- Abu Dabis Location within Iran
- Coordinates: 31°14′55″N 48°37′47″E﻿ / ﻿31.24861°N 48.62972°E
- Country: Iran
- Province: Khuzestan
- County: Karun
- District: Central
- City: Rabi

Population (2016)
- • Total: 1,404
- Time zone: UTC+3:30 (IRST)

= Abu Dabis =

Neighborhood in Khuzestan province, Iran

Abu Dabis (ابودبس) (Note: Also romanized as Ābū Dabis) is a neighborhood in the city of Rabi of the Central District of Karun County, Khuzestan province, Iran.

==Demographics==
===Population===
At the time of the 2006 National Census, the village's population was 1,475 in 294 households, when it was in Kut-e Abdollah Rural District of the Central District of Ahvaz County.

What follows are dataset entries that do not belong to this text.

@[simp] theorem State.note_keeps (s : State) (off mask : Nat) :
    (s.note off mask).pending = s.pending ∧ (s.note off mask).now = s.now ∧ (s.note off mask).cyc = s.cyc ∧
    (s.note off mask).seq = s.seq ∧ (s.note off mask).mode = s.mode ∧ (s.note off mask).origin = s.origin ∧
    (s.note off mask).ctl = s.ctl ∧ (s.note off mask).pwr = s.pwr ∧ (s.note off mask).boot = s.boot ∧
    (s.note off mask).regs = s.regs ∧ (s.note off mask).snaps = s.snaps ∧ (s.note off mask).rdata = s.rdata ∧
    (s.note off mask).poisoned = s.poisoned ∧ (s.note off mask).events = s.events ∧ (s.note off mask).evSeq = s.evSeq ∧
    (s.note off mask).grn = s.grn ∧ (s.note off mask).grnBad = s.grnBad ∧ (s.note off mask).eccWb = s.eccWb ∧
    (s.note off mask).portB = s.portB ∧ (s.note off mask).dmExt = s.dmExt ∧ (s.note off mask).engReads = s.engReads ∧
    (s.note off mask).eccCorrAt = s.eccCorrAt ∧ (s.note off mask).scrubWord = s.scrubWord ∧
    (s.note off mask).scrubCyc = s.scrubCyc ∧ (s.note off mask).hostMem = s.hostMem ∧ (s.note off mask).lanes = s.lanes ∧
    (s.note off mask).cells = s.cells ∧ (s.note off mask).arms = s.arms ∧ (s.note off mask).units = s.units ∧
    (s.note off mask).plan = s.plan ∧ (s.note off mask).pwm = s.pwm ∧ (s.note off mask).pwmIo = s.pwmIo ∧
    (s.note off mask).engines = s.engines ∧ (s.note off mask).pm = s.pm ∧ (s.note off mask).dm = s.dm ∧
    (s.note off mask).tasks = s.tasks ∧ (s.note off mask).sched = s.sched ∧ (s.note off mask).adc = s.adc ∧
    (s.note off mask).fr = s.fr ∧ (s.note off mask).saf = s.saf ∧ (s.note off mask).hif = s.hif ∧ (s.note off mask).tim = s.tim ∧
    (s.note off mask).can = s.can ∧ (s.note off mask).pair = s.pair ∧ (s.note off mask).undo = s.undo ∧
    (s.note off mask).freeCtr = s.freeCtr := by
  repeat' constructor

@[simp] theorem State.orF_keeps (s : State) (x : Fld) (m : Nat) :
    (s.orF x m).pending = s.pending ∧ (s.orF x m).now = s.now ∧ (s.orF x m).cyc = s.cyc ∧ (s.orF x m).seq = s.seq ∧
    (s.orF x m).mode = s.mode ∧ (s.orF x m).origin = s.origin ∧ (s.orF x m).ctl = s.ctl ∧ (s.orF x m).pwr = s.pwr ∧
    (s.orF x m).boot = s.boot ∧ (s.orF x m).snaps = s.snaps ∧ (s.orF x m).rdata = s.rdata ∧ (s.orF x m).poisoned = s.poisoned ∧
    (s.orF x m).events = s.events ∧ (s.orF x m).evSeq = s.evSeq ∧ (s.orF x m).grn = s.grn ∧ (s.orF x m).grnBad = s.grnBad ∧
    (s.orF x m).eccWb = s.eccWb ∧ (s.orF x m).portB = s.portB ∧ (s.orF x m).dmExt = s.dmExt ∧ (s.orF x m).engReads = s.engReads ∧
    (s.orF x m).eccCorrAt = s.eccCorrAt ∧ (s.orF x m).scrubWord = s.scrubWord ∧ (s.orF x m).scrubCyc = s.scrubCyc ∧
    (s.orF x m).hostMem = s.hostMem ∧ (s.orF x m).lanes = s.lanes ∧ (s.orF x m).cells = s.cells ∧ (s.orF x m).arms = s.arms ∧
    (s.orF x m).units = s.units ∧ (s.orF x m).plan = s.plan ∧ (s.orF x m).pwm = s.pwm ∧ (s.orF x m).pwmIo = s.pwmIo ∧
    (s.orF x m).engines = s.engines ∧ (s.orF x m).pm = s.pm ∧ (s.orF x m).dm = s.dm ∧ (s.orF x m).tasks = s.tasks ∧
    (s.orF x m).sched = s.sched ∧ (s.orF x m).adc = s.adc ∧ (s.orF x m).fr = s.fr ∧ (s.orF x m).saf = s.saf ∧
    (s.orF x m).hif = s.hif ∧ (s.orF x m).tim = s.tim ∧ (s.orF x m).can = s.can ∧ (s.orF x m).pair = s.pair ∧
    (s.orF x m).undo = s.undo ∧ (s.orF x m).freeCtr = s.freeCtr := by
  repeat' constructor

@[simp] theorem State.mark_keeps (s : State) (x : Fld) :
    (s.mark x).pending = s.pending ∧ (s.mark x).now = s.now ∧ (s.mark x).cyc = s.cyc ∧ (s.mark x).seq = s.seq ∧
    (s.mark x).mode = s.mode ∧ (s.mark x).origin = s.origin ∧ (s.mark x).ctl = s.ctl ∧ (s.mark x).pwr = s.pwr ∧
    (s.mark x).boot = s.boot ∧ (s.mark x).snaps = s.snaps ∧ (s.mark x).rdata = s.rdata ∧ (s.mark x).poisoned = s.poisoned ∧
    (s.mark x).events = s.events ∧ (s.mark x).evSeq = s.evSeq ∧ (s.mark x).grn = s.grn ∧ (s.mark x).grnBad = s.grnBad ∧
    (s.mark x).eccWb = s.eccWb ∧ (s.mark x).portB = s.portB ∧ (s.mark x).dmExt = s.dmExt ∧ (s.mark x).engReads = s.engReads ∧
    (s.mark x).eccCorrAt = s.eccCorrAt ∧ (s.mark x).scrubWord = s.scrubWord ∧ (s.mark x).scrubCyc = s.scrubCyc ∧
    (s.mark x).hostMem = s.hostMem ∧ (s.mark x).lanes = s.lanes ∧ (s.mark x).cells = s.cells ∧ (s.mark x).arms = s.arms ∧
    (s.mark x).units = s.units ∧ (s.mark x).plan = s.plan ∧ (s.mark x).pwm = s.pwm ∧ (s.mark x).pwmIo = s.pwmIo ∧
    (s.mark x).engines = s.engines ∧ (s.mark x).pm = s.pm ∧ (s.mark x).dm = s.dm ∧ (s.mark x).tasks = s.tasks ∧
    (s.mark x).sched = s.sched ∧ (s.mark x).adc = s.adc ∧ (s.mark x).fr = s.fr ∧ (s.mark x).saf = s.saf ∧
    (s.mark x).hif = s.hif ∧ (s.mark x).tim = s.tim ∧ (s.mark x).can = s.can ∧ (s.mark x).pair = s.pair ∧
    (s.mark x).undo = s.undo ∧ (s.mark x).freeCtr = s.freeCtr := by
  repeat' constructor

@[simp] theorem State.putRc_keeps (s : State) (x : Fld) (v : Nat) :
    (s.putRc x v).pending = s.pending ∧ (s.putRc x v).now = s.now ∧ (s.putRc x v).cyc = s.cyc ∧ (s.putRc x v).seq = s.seq ∧
    (s.putRc x v).mode = s.mode ∧ (s.putRc x v).origin = s.origin ∧ (s.putRc x v).ctl = s.ctl ∧ (s.putRc x v).pwr = s.pwr ∧
    (s.putRc x v).boot = s.boot ∧ (s.putRc x v).snaps = s.snaps ∧ (s.putRc x v).rdata = s.rdata ∧
    (s.putRc x v).poisoned = s.poisoned ∧ (s.putRc x v).events = s.events ∧ (s.putRc x v).evSeq = s.evSeq ∧
    (s.putRc x v).grn = s.grn ∧ (s.putRc x v).grnBad = s.grnBad ∧ (s.putRc x v).eccWb = s.eccWb ∧ (s.putRc x v).portB = s.portB ∧
    (s.putRc x v).dmExt = s.dmExt ∧ (s.putRc x v).engReads = s.engReads ∧ (s.putRc x v).eccCorrAt = s.eccCorrAt ∧
    (s.putRc x v).scrubWord = s.scrubWord ∧ (s.putRc x v).scrubCyc = s.scrubCyc ∧ (s.putRc x v).hostMem = s.hostMem ∧
    (s.putRc x v).lanes = s.lanes ∧ (s.putRc x v).cells = s.cells ∧ (s.putRc x v).arms = s.arms ∧ (s.putRc x v).units = s.units ∧
    (s.putRc x v).plan = s.plan ∧ (s.putRc x v).pwm = s.pwm ∧ (s.putRc x v).pwmIo = s.pwmIo ∧ (s.putRc x v).engines = s.engines ∧
    (s.putRc x v).pm = s.pm ∧ (s.putRc x v).dm = s.dm ∧ (s.putRc x v).tasks = s.tasks ∧ (s.putRc x v).sched = s.sched ∧
    (s.putRc x v).adc = s.adc ∧ (s.putRc x v).fr = s.fr ∧ (s.putRc x v).saf = s.saf ∧ (s.putRc x v).hif = s.hif ∧
    (s.putRc x v).tim = s.tim ∧ (s.putRc x v).can = s.can ∧ (s.putRc x v).pair = s.pair ∧ (s.putRc x v).undo = s.undo ∧
    (s.putRc x v).freeCtr = s.freeCtr := by
  repeat' constructor

@[simp] theorem State.bumpF_keeps (s : State) (x : Fld) (k : Nat) :
    (s.bumpF x k).pending = s.pending ∧ (s.bumpF x k).now = s.now ∧ (s.bumpF x k).cyc = s.cyc ∧ (s.bumpF x k).seq = s.seq ∧
    (s.bumpF x k).mode = s.mode ∧ (s.bumpF x k).origin = s.origin ∧ (s.bumpF x k).ctl = s.ctl ∧ (s.bumpF x k).pwr = s.pwr ∧
    (s.bumpF x k).boot = s.boot ∧ (s.bumpF x k).snaps = s.snaps ∧ (s.bumpF x k).rdata = s.rdata ∧
    (s.bumpF x k).poisoned = s.poisoned ∧ (s.bumpF x k).events = s.events ∧ (s.bumpF x k).evSeq = s.evSeq ∧
    (s.bumpF x k).grn = s.grn ∧ (s.bumpF x k).grnBad = s.grnBad ∧ (s.bumpF x k).eccWb = s.eccWb ∧ (s.bumpF x k).portB = s.portB ∧
    (s.bumpF x k).dmExt = s.dmExt ∧ (s.bumpF x k).engReads = s.engReads ∧ (s.bumpF x k).eccCorrAt = s.eccCorrAt ∧
    (s.bumpF x k).scrubWord = s.scrubWord ∧ (s.bumpF x k).scrubCyc = s.scrubCyc ∧ (s.bumpF x k).hostMem = s.hostMem ∧
    (s.bumpF x k).lanes = s.lanes ∧ (s.bumpF x k).cells = s.cells ∧ (s.bumpF x k).arms = s.arms ∧ (s.bumpF x k).units = s.units ∧
    (s.bumpF x k).plan = s.plan ∧ (s.bumpF x k).pwm = s.pwm ∧ (s.bumpF x k).pwmIo = s.pwmIo ∧ (s.bumpF x k).engines = s.engines ∧
    (s.bumpF x k).pm = s.pm ∧ (s.bumpF x k).dm = s.dm ∧ (s.bumpF x k).tasks = s.tasks ∧ (s.bumpF x k).sched = s.sched ∧
    (s.bumpF x k).adc = s.adc ∧ (s.bumpF x k).fr = s.fr ∧ (s.bumpF x k).saf = s.saf ∧ (s.bumpF x k).hif = s.hif ∧
    (s.bumpF x k).tim = s.tim ∧ (s.bumpF x k).can = s.can ∧ (s.bumpF x k).pair = s.pair ∧ (s.bumpF x k).undo = s.undo ∧
    (s.bumpF x k).freeCtr = s.freeCtr := by
  repeat' constructor

@[simp] theorem State.clearBits_keeps (s : State) (off hi lo m : Nat) :
    (s.clearBits off hi lo m).pending = s.pending ∧ (s.clearBits off hi lo m).now = s.now ∧
    (s.clearBits off hi lo m).cyc = s.cyc ∧ (s.clearBits off hi lo m).just = s.just ∧
    (s.clearBits off hi lo m).justAt = s.justAt ∧ (s.clearBits off hi lo m).seq = s.seq ∧
    (s.clearBits off hi lo m).mode = s.mode ∧ (s.clearBits off hi lo m).origin = s.origin ∧
    (s.clearBits off hi lo m).ctl = s.ctl ∧ (s.clearBits off hi lo m).pwr = s.pwr ∧ (s.clearBits off hi lo m).boot = s.boot ∧
    (s.clearBits off hi lo m).snaps = s.snaps ∧ (s.clearBits off hi lo m).rdata = s.rdata ∧
    (s.clearBits off hi lo m).poisoned = s.poisoned ∧ (s.clearBits off hi lo m).events = s.events ∧
    (s.clearBits off hi lo m).evSeq = s.evSeq ∧ (s.clearBits off hi lo m).grn = s.grn ∧
    (s.clearBits off hi lo m).grnBad = s.grnBad ∧ (s.clearBits off hi lo m).eccWb = s.eccWb ∧
    (s.clearBits off hi lo m).portB = s.portB ∧ (s.clearBits off hi lo m).dmExt = s.dmExt ∧
    (s.clearBits off hi lo m).engReads = s.engReads ∧ (s.clearBits off hi lo m).eccCorrAt = s.eccCorrAt ∧
    (s.clearBits off hi lo m).scrubWord = s.scrubWord ∧ (s.clearBits off hi lo m).scrubCyc = s.scrubCyc ∧
    (s.clearBits off hi lo m).hostMem = s.hostMem ∧ (s.clearBits off hi lo m).lanes = s.lanes ∧
    (s.clearBits off hi lo m).cells = s.cells ∧ (s.clearBits off hi lo m).arms = s.arms ∧
    (s.clearBits off hi lo m).units = s.units ∧ (s.clearBits off hi lo m).plan = s.plan ∧ (s.clearBits off hi lo m).pwm = s.pwm ∧
    (s.clearBits off hi lo m).pwmIo = s.pwmIo ∧ (s.clearBits off hi lo m).engines = s.engines ∧
    (s.clearBits off hi lo m).pm = s.pm ∧ (s.clearBits off hi lo m).dm = s.dm ∧ (s.clearBits off hi lo m).tasks = s.tasks ∧
    (s.clearBits off hi lo m).sched = s.sched ∧ (s.clearBits off hi lo m).adc = s.adc ∧ (s.clearBits off hi lo m).fr = s.fr ∧
    (s.clearBits off hi lo m).saf = s.saf ∧ (s.clearBits off hi lo m).hif = s.hif ∧ (s.clearBits off hi lo m).tim = s.tim ∧
    (s.clearBits off hi lo m).can = s.can ∧ (s.clearBits off hi lo m).pair = s.pair ∧ (s.clearBits off hi lo m).undo = s.undo ∧
    (s.clearBits off hi lo m).freeCtr = s.freeCtr := by
  repeat' constructor

@[simp] theorem State.modLane_keeps (s : State) (l : Nat) (g : Lane → Lane) :
    (s.modLane l g).pending = s.pending ∧ (s.modLane l g).now = s.now ∧ (s.modLane l g).cyc = s.cyc ∧
    (s.modLane l g).just = s.just ∧ (s.modLane l g).justAt = s.justAt ∧ (s.modLane l g).seq = s.seq ∧
    (s.modLane l g).mode = s.mode ∧ (s.modLane l g).origin = s.origin ∧ (s.modLane l g).ctl = s.ctl ∧
    (s.modLane l g).pwr = s.pwr ∧ (s.modLane l g).boot = s.boot ∧ (s.modLane l g).regs = s.regs ∧
    (s.modLane l g).snaps = s.snaps ∧ (s.modLane l g).rdata = s.rdata ∧ (s.modLane l g).poisoned = s.poisoned ∧
    (s.modLane l g).events = s.events ∧ (s.modLane l g).evSeq = s.evSeq ∧ (s.modLane l g).grn = s.grn ∧
    (s.modLane l g).grnBad = s.grnBad ∧ (s.modLane l g).eccWb = s.eccWb ∧ (s.modLane l g).portB = s.portB ∧
    (s.modLane l g).dmExt = s.dmExt ∧ (s.modLane l g).engReads = s.engReads ∧ (s.modLane l g).eccCorrAt = s.eccCorrAt ∧
    (s.modLane l g).scrubWord = s.scrubWord ∧ (s.modLane l g).scrubCyc = s.scrubCyc ∧ (s.modLane l g).hostMem = s.hostMem ∧
    (s.modLane l g).cells = s.cells ∧ (s.modLane l g).arms = s.arms ∧ (s.modLane l g).units = s.units ∧
    (s.modLane l g).plan = s.plan ∧ (s.modLane l g).pwm = s.pwm ∧ (s.modLane l g).pwmIo = s.pwmIo ∧
    (s.modLane l g).engines = s.engines ∧ (s.modLane l g).pm = s.pm ∧ (s.modLane l g).dm = s.dm ∧
    (s.modLane l g).tasks = s.tasks ∧ (s.modLane l g).sched = s.sched ∧ (s.modLane l g).adc = s.adc ∧ (s.modLane l g).fr = s.fr ∧
    (s.modLane l g).saf = s.saf ∧ (s.modLane l g).hif = s.hif ∧ (s.modLane l g).tim = s.tim ∧ (s.modLane l g).can = s.can ∧
    (s.modLane l g).pair = s.pair ∧ (s.modLane l g).undo = s.undo ∧ (s.modLane l g).freeCtr = s.freeCtr := by
  repeat' constructor

@[simp] theorem State.modCell_keeps (s : State) (c : Nat) (g : Cell → Cell) :
    (s.modCell c g).pending = s.pending ∧ (s.modCell c g).now = s.now ∧ (s.modCell c g).cyc = s.cyc ∧
    (s.modCell c g).just = s.just ∧ (s.modCell c g).justAt = s.justAt ∧ (s.modCell c g).seq = s.seq ∧
    (s.modCell c g).mode = s.mode ∧ (s.modCell c g).origin = s.origin ∧ (s.modCell c g).ctl = s.ctl ∧
    (s.modCell c g).pwr = s.pwr ∧ (s.modCell c g).boot = s.boot ∧ (s.modCell c g).regs = s.regs ∧
    (s.modCell c g).snaps = s.snaps ∧ (s.modCell c g).rdata = s.rdata ∧ (s.modCell c g).poisoned = s.poisoned ∧
    (s.modCell c g).events = s.events ∧ (s.modCell c g).evSeq = s.evSeq ∧ (s.modCell c g).grn = s.grn ∧
    (s.modCell c g).grnBad = s.grnBad ∧ (s.modCell c g).eccWb = s.eccWb ∧ (s.modCell c g).portB = s.portB ∧
    (s.modCell c g).dmExt = s.dmExt ∧ (s.modCell c g).engReads = s.engReads ∧ (s.modCell c g).eccCorrAt = s.eccCorrAt ∧
    (s.modCell c g).scrubWord = s.scrubWord ∧ (s.modCell c g).scrubCyc = s.scrubCyc ∧ (s.modCell c g).hostMem = s.hostMem ∧
    (s.modCell c g).lanes = s.lanes ∧ (s.modCell c g).arms = s.arms ∧ (s.modCell c g).units = s.units ∧
    (s.modCell c g).plan = s.plan ∧ (s.modCell c g).pwm = s.pwm ∧ (s.modCell c g).pwmIo = s.pwmIo ∧
    (s.modCell c g).engines = s.engines ∧ (s.modCell c g).pm = s.pm ∧ (s.modCell c g).dm = s.dm ∧
    (s.modCell c g).tasks = s.tasks ∧ (s.modCell c g).sched = s.sched ∧ (s.modCell c g).adc = s.adc ∧ (s.modCell c g).fr = s.fr ∧
    (s.modCell c g).saf = s.saf ∧ (s.modCell c g).hif = s.hif ∧ (s.modCell c g).tim = s.tim ∧ (s.modCell c g).can = s.can ∧
    (s.modCell c g).pair = s.pair ∧ (s.modCell c g).undo = s.undo ∧ (s.modCell c g).freeCtr = s.freeCtr := by
  repeat' constructor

The following census in 2011 counted 1,427 people in 348 households, The 2016 census measured the population of the village as 1,404 people in 392 households, by which time the rural district had been separated from the county in the establishment of Karun County and was transferred to the new Central District.

In 2017, the villages of Abu Dabis, Amireh, Jongiyeh, and Kuy-e Vali Aser were merged to form the new city of Rabi.